The current hostilities in Darfur erupted in early 2002 with the government-backed militia committing numerous atrocities against rebels and civilians alike. The rebels too have been implicated in attacks against each other, as well as against international aid workers, not just the government-sponsored Janjaweed militias they claim to be fighting against.
The conflict has turned dramatically into one of the worst humanitarian crisis and ethnic genocide, affecting over a million western Sudanese in the Darfur region. Tensions are also spilling over across the border, intensifying old hostilities, amid allegations of continued support by some neighbouring States for insurgency movements.
Several attempts were made by the international community to restore peace in Darfur. The UN Security Council, which has the primary mandate of maintaining international peace and security, have adopted several resolutions bearing on the crisis of Darfur, but these were mostly ineffective. The African Union - United Nations (UNAMID) mission which started operations in Darfur in December 2007 has a mandate to assist in the process of confidence building, the protection of civilians and humanitarian operations, and observance of compliance with all agreements signed between the parties since the N'djamena Humanitarian Ceasefire Agreement 2006.
The European Union (EU) and its Member States have extended a wide range of support to the African Union (AU) since 2004 in order to bring stability to Darfur. However, the high degree of fragmentation of the Darfurian movements have always worked to set back any progress in the direction of restoring peace and stability in the region.
Several agreements were signed between the government of Sudan and some of the Darfurian movements under the auspices of the AU and the UN among others. These agreements have aimed at reaching a fair deal in wealth and power sharing. But consecutive Darfur peace agreements could not secure consensus among all movements. The key obstacle against any agreement remains the high degree of fragmentation of movements, and their lack of political vision. The government of Sudan has always played the politics of divide-and-rule, siding with Darfur's Arab tribes. The result has been fragmented and splintered movements without a proper road map. The outcome has been the following:
• An increasing number of small autonomous armed factions that always adopt an opposite stand to that of the ‘mother group' at the negotiating table.
• A sour relationship between signatory versus non-signatory after negotiation, often involve mistrust and accusations. Fights often break out among adversaries with far reaching repercussions for the community as a whole.
• Various Darfurian groups have demonstrated clearly that they are capable militarily to stand up to Khartoum government's effort to settle the conflict on the battlefield, yet, they also demonstrated their lack of essential political skills that would enable them to move forward with peace negotiations.
Therefore, there is a critical need for a unified and coherent movement which is able to embrace differences among various movements and effectively articulating their goals and objectives.
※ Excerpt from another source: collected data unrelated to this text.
/-- Drains every resident group of a cluster; a frozen or waiting one keeps its place, by which its record names it (R331). -/
def State.drainAll (s : State) (pcl : Nat) : State :=
  [0, 1].foldl (fun (a : State) h =>
    ((a.clu pcl).eng h).groups.foldl (fun (b : State) (p : Nat × Group) =>
      if p.2.place.isNone then b
      else
        let d := b.drainGroup pcl h p.1 p.2
        match d.grp pcl h p.1 with
        | some g => if p.2.frozen || p.2.wait then d.setGrp pcl h p.1 { g with place := p.2.place, drained := false, ctx := p.2.ctx } else d
        | none => d) a) s

/-- Writes pieces in order; at the first access that fails, the error. -/
def State.writeAll (s : State) (w : Who) : List (Word × List Byte) → State × Option EngErr
  | [] => (s, none)
  | (va, bs) :: ps =>
    match s.handlerWrite w va bs with
    | .ok s1 => State.writeAll s1 w ps
    | .error e => (s, some e)

/-- A spilled message's 32 bytes (R410). -/
def spillMsg (n : Nat) (m : NetMsg) : List Byte := leBytes 16 m.msg.toNat ++ leBytes 8 m.dst ++ leBytes 8 n

/-- The messages of a vcluster's threads that its interface has not delivered: those held before a mailbox, then those under way;
a message of SEND waits in its sender's slot (R71). -/
def State.undelivered (s : State) (lid v pcl : Nat) : List NetMsg :=
  ((List.range 64).map fun x => (s.thread (pcl * 64 + x)).mail.held).flatten ++
    s.net.filter fun m => m.lid == lid && m.dst / 64 == v && m.dev == 0 && m.kind != 0

/-- The header of the save area after a save (R410). -/
def State.saveHeader (s : State) (lid v : Nat) : List (Word × List Byte) :=
  let l := s.launch lid
  let bits := (v :: (s.saved.filterMap fun (p : Nat × Saved) => if p.2.lid = lid ∧ p.2.single = none then some p.2.vcl else none)).eraseDups
  [(l.save, leBytes 8 l.ncl ++ leBytes 8 s.gtime),
   (l.save + 0x100, (List.range 512).map fun i => BitVec.ofNat 8 ((bits.filter fun x => x / 8 == i).foldl (fun a x => a + 2 ^ (x % 8)) 0))]

/-- The lowest save handle that is not in use. -/
def State.freeHandle (s : State) : Nat := ((List.range 65536).find? fun h => !mhas s.saved h).getD 0

/-- The steward records of masters of a cluster. -/
def State.recsOf (s : State) (pcl : Nat) : List Nat :=
  (s.srec.filter fun (p : Nat × SRec) => p.2.w1.getLsbD 63 && decide (bitsOf p.2.w0 63 60 < 3) && bitsOf p.2.w0 47 36 == pcl).map (·.1)

/-- The slice images of a cluster, each at its place in the save area (R410). -/
def State.slicePieces (s : State) (pcl lid v : Nat) : List (Word × List Byte) :=
  (List.range 16).map fun k => (s.saveBlock lid v + BitVec.ofNat 64 (0x40000 + 0x8000 * k), s.bytesAt (.slice (pcl * 16 + k) 0) 32768)

/-- The spilled messages, one after the other (R410). -/
def State.spillPieces (s : State) (lid v : Nat) (msgs : List NetMsg) : List (Word × List Byte) :=
  if msgs.isEmpty then [] else
    [(s.saveBlock lid v + 0x1D0000, (((List.range msgs.length).zip msgs).map fun p => spillMsg p.1 p.2).flatten)]

/-- What the last writes of a cluster's save write, in order (R408, R410). -/
def State.savePieces (s : State) (pcl lid v : Nat) : List (Word × List Byte) :=
  s.slicePieces pcl lid v ++ s.spillPieces lid v (s.undelivered lid v pcl) ++ s.saveHeader lid v

/-- A location whose cluster has moved. -/
def Loc.moved (old new : Nat) (l : Loc) : Loc :=
  match l with
  | .slice k o => if k / 16 = old then .slice (new * 16 + k % 16) o else l
  | l => l

/-- What the engines of a moved cluster own. -/
def Own.moved (o : Own) (old new : Nat) : Own := if o.pcl = old then { o with pcl := new, loc := o.loc.moved old new } else o

/-- A unit that an engine of a moved cluster has still to write. -/
def UnitW.moved (u : UnitW) (old new : Nat) : UnitW := { u with loc := u.loc.moved old new }

/-- The engines of a cluster at its new place: what they have still to write in its own slices goes there (R71). -/
def Cluster.moved (k : Cluster) (old new : Nat) : Cluster :=
  let us (l : List UnitW) : List UnitW := l.map fun u => u.moved old new
  { k with cmds := k.cmds.map fun (x : Cmd) => { x with units := us x.units },
           meng := k.meng.map fun (e : Nat × MEng) => (e.1, { e.2 with groups := e.2.groups.map fun (g : Nat × Group) =>
             (g.1, { g.2 with run := g.2.run.map fun r => { r with units := us r.units } }) }) }

/-- The number that stands for the place of a cluster which is saved under a handle: no cluster has it. -/
def awayFrom (h : Nat) : Nat := 2 ^ 20 + h

/-- A cluster whose save area is written: it is kept under a handle, its messages leave the mesh, and the cluster is free (R408). -/
def State.keepSaved (s2 : State) (pcl lid v : Nat) (msgs : List NetMsg) : State :=
  let drop (t : Thread) : Thread := { t with mail := { t.mail with held := [] } }
  let thr : SMap Thread := (List.range 64).filterMap fun x =>
    let t := s2.thread (pcl * 64 + x)
    if t.st = .empty then none else some (x, drop t)
  let h := s2.freeHandle
  let x : Saved :=
    { lid := lid, vcl := v, oldPcl := pcl, time := s2.gtime, single := none, thr := thr,
      cores := (List.range 16).map fun k => (k, s2.core (pcl * 16 + k)),
      clu := { s2.clu pcl with saving := false, l1 := [], fblocks := [], meter := 0 },
      msgs := msgs, marks := s2.marks.filter fun m => inSlices pcl m.loc, recs := s2.recsOf pcl }
  let l := s2.launch lid
  let s3 := { s2 with saved := mset s2.saved h x, marks := s2.marks.filter (fun m => !inSlices pcl m.loc),
                      owned := s2.owned.map fun (o : Own) => o.moved pcl (awayFrom h),
                      net := s2.net.filter fun m => !(m.lid == lid && m.dst / 64 == v && m.dev == 0 && m.kind != 0) }
  let s4 := (s3.setLaunch lid { l with pcls := mdel l.pcls v }).freeClu pcl
  let s5 := s4.setClu pcl { s4.clu pcl with keys := [] }
  (s5.setKstat 0 false).post 6 0 0 (h + pcl * 2 ^ 16)

/-- A cluster's save after its last writes: kept where they went through, and otherwise their error (R408, R409). -/
def State.keepIf (r : State × Option EngErr) (pcl lid v : Nat) (msgs : List NetMsg) : State × Option EngErr :=
  match r with
  | (s2, some e) => (s2, some e)
  | (s2, none) => (s2.keepSaved pcl lid v msgs, none)

/-- The last steps of a cluster's save (R408): engines, slices, queue units, cluster state and messages; the cluster is free. -/
def State.finishSave (s : State) (pcl lid v : Nat) : State × Option EngErr :=
  State.keepIf ((s.drainAll pcl).writeAll (s.handlerWho (pcl * 16)) ((s.drainAll pcl).savePieces pcl lid v)) pcl lid v
    ((s.drainAll pcl).undelivered lid v pcl)

/-- Aborts the speculative contexts among some (R408 step 2). -/
def State.abortAll (s : State) (cs : List Nat) : State :=
  cs.foldl (fun (a : State) c =>
    if (a.thread c).st != .frozen && (a.speculative c || (a.thread c).spec.abort) then a.abortNow c else a) s

/-- CLUSTER_SAVED (R408): a pre-emption under way ends where each of its contexts has stopped; a save access that fails freezes the
handler, and the save goes on from there once it is thawed. -/
def State.saveTurn (s0 : State) (pcl : Nat) : State :=
  let k := s0.clu pcl
  match k.launch with
  | none => s0
  | some lid =>
    if k.saving = false ∧ k.savingCore = none then s0
    else
      let core := if k.saving then none else k.savingCore
      let cs := ctxsOf pcl core
      let s := s0.abortAll cs
      let hs := (match core with | some i => [i] | none => List.range 16).map fun i => 2 ^ 18 + pcl * 16 + i
      if !cs.all s.ctxStopped || hs.any (fun c => (s.thread c).st == .frozen) then s
      else if core = none ∧ ((s.clu pcl).enginesStopped = false ∨ s.slicesQuiet pcl = false) then s
      else match s.saveCtxs (s.saveBlock lid k.vcl) cs with
        | (s1, some (c, e)) => s1.freezeHandler c 1 e
        | (s1, none) =>
          match core with
          | none => (match s1.finishSave pcl lid k.vcl with
            | (s2, some e) => s2.freezeHandler (pcl * 16) 1 e
            | (s2, none) => s2)
          | some i =>
            let x : Saved := { lid := lid, vcl := k.vcl, oldPcl := pcl, time := s1.gtime, single := some i, thr := [], cores := [],
                               clu := {}, msgs := [], marks := [], recs := [] }
            let h := s1.freeHandle
            let s2 := { s1 with saved := mset s1.saved h x }
            ((s2.setClu pcl { s2.clu pcl with savingCore := none }).setKstat 0 false).post 6 0 0 (h + pcl * 2 ^ 16)

/-- CLUSTER_SAVED (R408). -/
def execClusterSaved (pcl : Nat) (s : State) : Host.Outcome State Fault Refusal := .next (s.saveTurn pcl)

/-! ## The restore (R413, R71) -/

/-- Restores contexts from their records; at the first access that fails, the core and the error. -/
def State.restCtxs (s : State) (base : Word) (time : Nat) : List Nat → State × Option (Nat × EngErr)
  | [] => (s, none)
  | c :: cs =>
    if (s.thread c).st ≠ .saved then State.restCtxs s base time cs
    else
      let va := base + BitVec.ofNat 64 (0x1000 * (c % 64))
      match s.restCtx c va time with
      | (s1, .ok true) => State.restCtxs s1 base time cs
      | (s1, .ok false) => State.restCtxs (s1.handlerRec (coreId c) 0 va) base time cs
      | (s1, .error e) => (s1, some (coreId c, e))

/-- Reads the slice images back. -/
def State.restSlices (s : State) (pcl : Nat) (base : Word) : List Nat → State × Option EngErr
  | [] => (s, none)
  | k :: ks =>
    match s.engRead { code := 1 } (s.handlerWho (pcl * 16)) 0 (base + BitVec.ofNat 64 (0x40000 + 0x8000 * k)) 32768 with
    | (s1, .ok b) => State.restSlices (s1.writeAt (.slice (pcl * 16 + k) 0) b) pcl base ks
    | (s1, .error e) => (s1, some e)

/-- Reads the spilled messages back, from the place of number n on: each takes its contents and its destination's core and context from
the save area (R410, R71). -/
def State.readMsgs (s : State) (pcl : Nat) (base : Word) (n : Nat) : List NetMsg → State × Except EngErr (List NetMsg)
  | [] => (s, .ok [])
  | m :: ms =>
    match s.engRead { code := 1 } (s.handlerWho (pcl * 16)) 0 (base + BitVec.ofNat 64 (0x1D0000 + 32 * n)) 32 with
    | (s1, .error e) => (s1, .error e)
    | (s1, .ok b) =>
      match State.readMsgs s1 pcl base (n + 1) ms with
      | (s2, .error e) => (s2, .error e)
      | (s2, .ok l) => (s2, .ok ({ m with msg := BitVec.ofNat 128 (fieldAt b 0 16), dst := m.dst / 64 * 64 + fieldAt b 16 8 % 64 } :: l))

/-- Masters of a moved cluster in the steward records (R404). -/
def State.moveRecs (s : State) (recs : List Nat) (old new : Nat) : State :=
  { s with srec := s.srec.map fun (p : Nat × SRec) =>
      if recs.contains p.1 ∧ bitsOf p.2.w0 47 36 = old then
        (p.1, { p.2 with w0 := p.2.w0 - BitVec.ofNat 64 (old * 2 ^ 36) + BitVec.ofNat 64 (new * 2 ^ 36) })
      else p }

/-- The place of a saved cluster is prepared: its cluster state, cores and kept contexts stand at the target. -/
def State.reload (s : State) (h : Nat) (x : Saved) (pcl : Nat) : State :=
  let k := s.clu pcl
  let l := s.launch x.lid
  let s1 := (s.setLaunch x.lid { l with pcls := mset l.pcls x.vcl pcl }).setClu pcl
    { x.clu.moved x.oldPcl pcl with l1 := [], fblocks := [], meter := k.meter, drr := k.drr, drrAt := k.drrAt }
  let s2 := x.cores.foldl (fun (a : State) (c : Nat × Core) =>
    let o := a.core (pcl * 16 + c.1)
    a.setCore (pcl * 16 + c.1) { o with tq := c.2.tq, dom := c.2.dom, strms := [], strmWant := none }) s1
  let s3 := x.thr.foldl (fun (a : State) (t : Nat × Thread) => a.setThread (pcl * 64 + t.1) t.2) s2
  let mv (m : Mark) : Mark := { m with loc := m.loc.moved x.oldPcl pcl }
  { s3 with marks := s3.marks ++ x.marks.map mv, owned := s3.owned.map fun (o : Own) => o.moved (awayFrom h) pcl,
            thr := s3.thr.map fun (p : Nat × Thread) =>
              if p.2.lid = x.lid ∧ !p.2.spec.sb.isEmpty then
                (p.1, { p.2 with spec := { p.2.spec with sb := p.2.spec.sb.map fun e => { e with loc := e.loc.moved x.oldPcl pcl } } })
              else p }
Based on the above, the formation of the Liberation and Justice Movement (LJM) in February of 2010, which merged over ten Darfurian movements into a single new movement, is a major step in this direction.
The reasons for this optimism are the following:
• As it has been stated earlier, splintering of Darfur movements has been one of the most important reasons for their failure on the political front. LJM has succeeded in forming a consolidated political front from various Darfurian groups. The sheer size of the movement, and the potential that such a merger has for concentrating power and resources in pursuit of its goals, is noteworthy.
• The collective leadership approach adopted by the movement holds high promise particularly under the command of Dr Teigani Sisei (a former international, diplomat and UN expert, who also the governor of Darfur region up until 1989). He brings a range of experience in the area of conflict resolution and deep understanding of the root causes of the crisis.
• The movement enjoys grassroot support from civil society (women and youth), IDP and refugee camps.
The Liberation and Justice Movement and the government of Sudan have agreed upon a Framework Agreement as a basis for negotiating a resolution of the conflict in Darfur. Major points include the following:
• The desire to resolve the conflict within the framework of a comprehensive settlement which addresses its root causes;
• Reaffirming the unity sovereignty, independence and territorial integrity of the Sudan;
• Taking into consideration the National constitution of the Republic of the Sudan, and the Comprehensive Peace Agreement (CPA)
• Believing in the need for a genuine national reconciliation as a basis for reaching a durable peace in Darfur
Based on that the agenda for next month's Doha talks will address among others, the following issues:
• Power-sharing: enabling Darfur citizens to participate at all levels of governance on the basis of democracy, political pluralism and full equality between the citizens
• Addressing the situation resulting from the holding of 2010 elections through the participation of the movement at different levels of governance
• Administrative status of Darfur
• Compensation of IDPs
• Security issues and final ceasefire
• Issues of justice, the rule of law and reconciliation
Although it might be early to predict the type of success or difficulties the movement might run into, it seems that an atmosphere of guarded optimism has been gradually created. For the first time, the international community and the government of Sudan have a credible partner in resolving the crisis in Darfur.